EXERCISE DIRECTIONS: What is needed is an exact retyping of the records below, from the first line through the line that contains "(updDrbg i g s).rng.drbg.length".
+ + + +
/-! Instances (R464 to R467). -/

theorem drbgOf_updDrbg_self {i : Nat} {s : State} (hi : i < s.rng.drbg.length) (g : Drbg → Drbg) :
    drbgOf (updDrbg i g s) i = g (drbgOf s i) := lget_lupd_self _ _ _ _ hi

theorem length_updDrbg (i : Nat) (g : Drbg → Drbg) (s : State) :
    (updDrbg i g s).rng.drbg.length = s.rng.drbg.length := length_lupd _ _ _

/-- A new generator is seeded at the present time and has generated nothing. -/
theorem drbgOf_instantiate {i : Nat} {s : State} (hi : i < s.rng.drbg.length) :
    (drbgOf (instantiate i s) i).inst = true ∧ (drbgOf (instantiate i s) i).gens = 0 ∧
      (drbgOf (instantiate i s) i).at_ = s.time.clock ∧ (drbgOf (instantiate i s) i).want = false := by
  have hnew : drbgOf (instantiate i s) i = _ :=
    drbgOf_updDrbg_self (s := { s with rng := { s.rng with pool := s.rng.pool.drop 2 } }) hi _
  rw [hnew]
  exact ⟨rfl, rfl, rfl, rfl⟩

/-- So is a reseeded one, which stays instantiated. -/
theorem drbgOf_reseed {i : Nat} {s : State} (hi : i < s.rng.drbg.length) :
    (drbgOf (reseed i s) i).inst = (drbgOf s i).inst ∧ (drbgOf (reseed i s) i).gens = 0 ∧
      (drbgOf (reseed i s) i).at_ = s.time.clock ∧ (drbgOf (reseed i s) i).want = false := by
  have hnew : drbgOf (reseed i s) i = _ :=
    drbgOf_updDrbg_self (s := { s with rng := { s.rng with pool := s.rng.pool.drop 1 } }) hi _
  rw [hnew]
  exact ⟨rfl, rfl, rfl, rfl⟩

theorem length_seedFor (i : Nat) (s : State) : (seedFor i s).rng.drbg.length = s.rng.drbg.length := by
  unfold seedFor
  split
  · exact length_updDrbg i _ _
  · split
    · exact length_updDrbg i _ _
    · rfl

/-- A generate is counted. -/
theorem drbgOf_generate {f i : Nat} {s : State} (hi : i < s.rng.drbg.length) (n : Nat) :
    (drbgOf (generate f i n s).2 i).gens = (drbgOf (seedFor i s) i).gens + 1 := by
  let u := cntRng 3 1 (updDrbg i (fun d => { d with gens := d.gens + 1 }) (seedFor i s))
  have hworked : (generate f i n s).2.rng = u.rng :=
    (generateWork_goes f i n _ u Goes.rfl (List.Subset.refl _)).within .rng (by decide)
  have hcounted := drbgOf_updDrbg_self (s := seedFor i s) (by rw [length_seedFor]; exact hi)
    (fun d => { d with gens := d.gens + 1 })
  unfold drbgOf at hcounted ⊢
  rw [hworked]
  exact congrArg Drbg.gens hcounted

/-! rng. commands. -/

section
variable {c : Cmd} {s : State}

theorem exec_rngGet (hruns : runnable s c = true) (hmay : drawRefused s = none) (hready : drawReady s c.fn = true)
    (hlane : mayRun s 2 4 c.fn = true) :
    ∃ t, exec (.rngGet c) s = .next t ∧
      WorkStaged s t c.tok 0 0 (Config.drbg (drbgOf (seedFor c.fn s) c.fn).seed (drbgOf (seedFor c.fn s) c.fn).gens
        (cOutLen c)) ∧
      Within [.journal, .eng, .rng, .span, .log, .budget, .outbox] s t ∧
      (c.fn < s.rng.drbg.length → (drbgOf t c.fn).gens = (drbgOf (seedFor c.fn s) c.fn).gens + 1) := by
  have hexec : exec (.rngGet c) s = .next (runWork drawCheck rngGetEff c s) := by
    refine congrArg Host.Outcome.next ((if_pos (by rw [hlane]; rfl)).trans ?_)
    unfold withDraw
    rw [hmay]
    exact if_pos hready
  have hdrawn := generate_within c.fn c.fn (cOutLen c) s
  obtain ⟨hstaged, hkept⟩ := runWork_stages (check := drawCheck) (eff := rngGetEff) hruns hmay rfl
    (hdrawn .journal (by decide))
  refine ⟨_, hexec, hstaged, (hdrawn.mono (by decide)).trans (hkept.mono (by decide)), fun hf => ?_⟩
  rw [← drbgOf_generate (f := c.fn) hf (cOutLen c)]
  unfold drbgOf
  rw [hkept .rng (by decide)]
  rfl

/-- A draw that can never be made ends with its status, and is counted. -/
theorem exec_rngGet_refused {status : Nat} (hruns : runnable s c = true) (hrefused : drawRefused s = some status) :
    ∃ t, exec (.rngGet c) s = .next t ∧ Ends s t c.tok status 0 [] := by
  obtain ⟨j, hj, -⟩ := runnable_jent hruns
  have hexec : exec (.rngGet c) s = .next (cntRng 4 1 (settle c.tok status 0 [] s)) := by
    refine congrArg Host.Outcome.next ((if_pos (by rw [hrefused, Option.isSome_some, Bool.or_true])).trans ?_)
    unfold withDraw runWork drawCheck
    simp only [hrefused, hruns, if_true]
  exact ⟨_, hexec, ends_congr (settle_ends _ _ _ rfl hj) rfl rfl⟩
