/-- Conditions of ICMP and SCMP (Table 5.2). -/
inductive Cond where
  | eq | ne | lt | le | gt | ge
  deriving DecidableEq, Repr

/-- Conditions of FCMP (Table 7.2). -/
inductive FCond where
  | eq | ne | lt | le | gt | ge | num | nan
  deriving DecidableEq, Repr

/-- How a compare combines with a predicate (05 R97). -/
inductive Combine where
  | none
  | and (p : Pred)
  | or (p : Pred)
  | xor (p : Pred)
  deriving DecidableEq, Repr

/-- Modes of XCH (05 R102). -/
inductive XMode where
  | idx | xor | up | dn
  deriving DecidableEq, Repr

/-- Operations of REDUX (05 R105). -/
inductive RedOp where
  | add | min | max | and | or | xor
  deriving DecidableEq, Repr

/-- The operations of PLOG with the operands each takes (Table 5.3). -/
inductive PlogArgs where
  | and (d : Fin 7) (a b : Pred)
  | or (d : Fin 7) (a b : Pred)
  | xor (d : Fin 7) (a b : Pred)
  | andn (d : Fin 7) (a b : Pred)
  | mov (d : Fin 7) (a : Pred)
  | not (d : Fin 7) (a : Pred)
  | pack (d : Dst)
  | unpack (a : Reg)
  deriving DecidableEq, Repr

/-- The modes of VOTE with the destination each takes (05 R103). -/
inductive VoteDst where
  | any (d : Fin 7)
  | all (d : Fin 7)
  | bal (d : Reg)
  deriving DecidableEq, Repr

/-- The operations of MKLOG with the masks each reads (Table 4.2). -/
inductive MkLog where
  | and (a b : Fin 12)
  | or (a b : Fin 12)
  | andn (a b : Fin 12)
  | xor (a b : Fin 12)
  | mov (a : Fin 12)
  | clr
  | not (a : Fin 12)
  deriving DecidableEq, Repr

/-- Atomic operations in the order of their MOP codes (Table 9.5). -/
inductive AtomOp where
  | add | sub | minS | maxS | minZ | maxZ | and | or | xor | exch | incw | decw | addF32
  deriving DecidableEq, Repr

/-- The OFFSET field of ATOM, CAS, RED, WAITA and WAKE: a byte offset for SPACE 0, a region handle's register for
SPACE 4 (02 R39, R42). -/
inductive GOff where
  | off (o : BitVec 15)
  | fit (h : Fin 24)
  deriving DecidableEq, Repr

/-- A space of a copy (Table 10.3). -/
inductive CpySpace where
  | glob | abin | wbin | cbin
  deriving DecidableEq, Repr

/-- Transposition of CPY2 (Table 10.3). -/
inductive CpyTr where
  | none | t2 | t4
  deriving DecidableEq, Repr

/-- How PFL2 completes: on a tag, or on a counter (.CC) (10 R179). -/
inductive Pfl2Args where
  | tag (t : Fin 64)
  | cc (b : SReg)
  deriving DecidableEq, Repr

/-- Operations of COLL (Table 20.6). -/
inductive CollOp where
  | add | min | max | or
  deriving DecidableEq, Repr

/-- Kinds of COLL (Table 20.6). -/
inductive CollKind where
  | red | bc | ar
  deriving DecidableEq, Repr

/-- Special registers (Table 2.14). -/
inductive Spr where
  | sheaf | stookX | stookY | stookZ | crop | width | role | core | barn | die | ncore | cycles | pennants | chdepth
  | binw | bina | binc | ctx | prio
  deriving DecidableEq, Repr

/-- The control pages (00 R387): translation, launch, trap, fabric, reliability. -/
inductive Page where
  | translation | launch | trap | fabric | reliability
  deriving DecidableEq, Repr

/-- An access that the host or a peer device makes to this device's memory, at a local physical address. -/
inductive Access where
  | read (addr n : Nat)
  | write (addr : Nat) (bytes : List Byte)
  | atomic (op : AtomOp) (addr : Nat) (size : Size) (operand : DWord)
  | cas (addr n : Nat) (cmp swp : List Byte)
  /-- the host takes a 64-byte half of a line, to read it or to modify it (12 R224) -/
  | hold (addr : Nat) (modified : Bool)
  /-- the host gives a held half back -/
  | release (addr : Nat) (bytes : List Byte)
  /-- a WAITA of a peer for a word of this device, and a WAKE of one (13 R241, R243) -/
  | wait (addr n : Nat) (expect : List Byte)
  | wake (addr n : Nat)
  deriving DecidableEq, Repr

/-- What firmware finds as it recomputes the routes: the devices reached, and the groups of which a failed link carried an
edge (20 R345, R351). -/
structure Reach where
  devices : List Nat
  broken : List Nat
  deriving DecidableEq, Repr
+ + + +
TASK ANSWER:
/-! Instances (R464 to R467). -/

theorem drbgOf_updDrbg_self {i : Nat} {s : State} (hi : i < s.rng.drbg.length) (g : Drbg → Drbg) :
    drbgOf (updDrbg i g s) i = g (drbgOf s i) := lget_lupd_self _ _ _ _ hi

theorem length_updDrbg (i : Nat) (g : Drbg → Drbg) (s : State) :
    (updDrbg i g s).rng.drbg.length = s.rng.drbg.length := length_lupd _ _ _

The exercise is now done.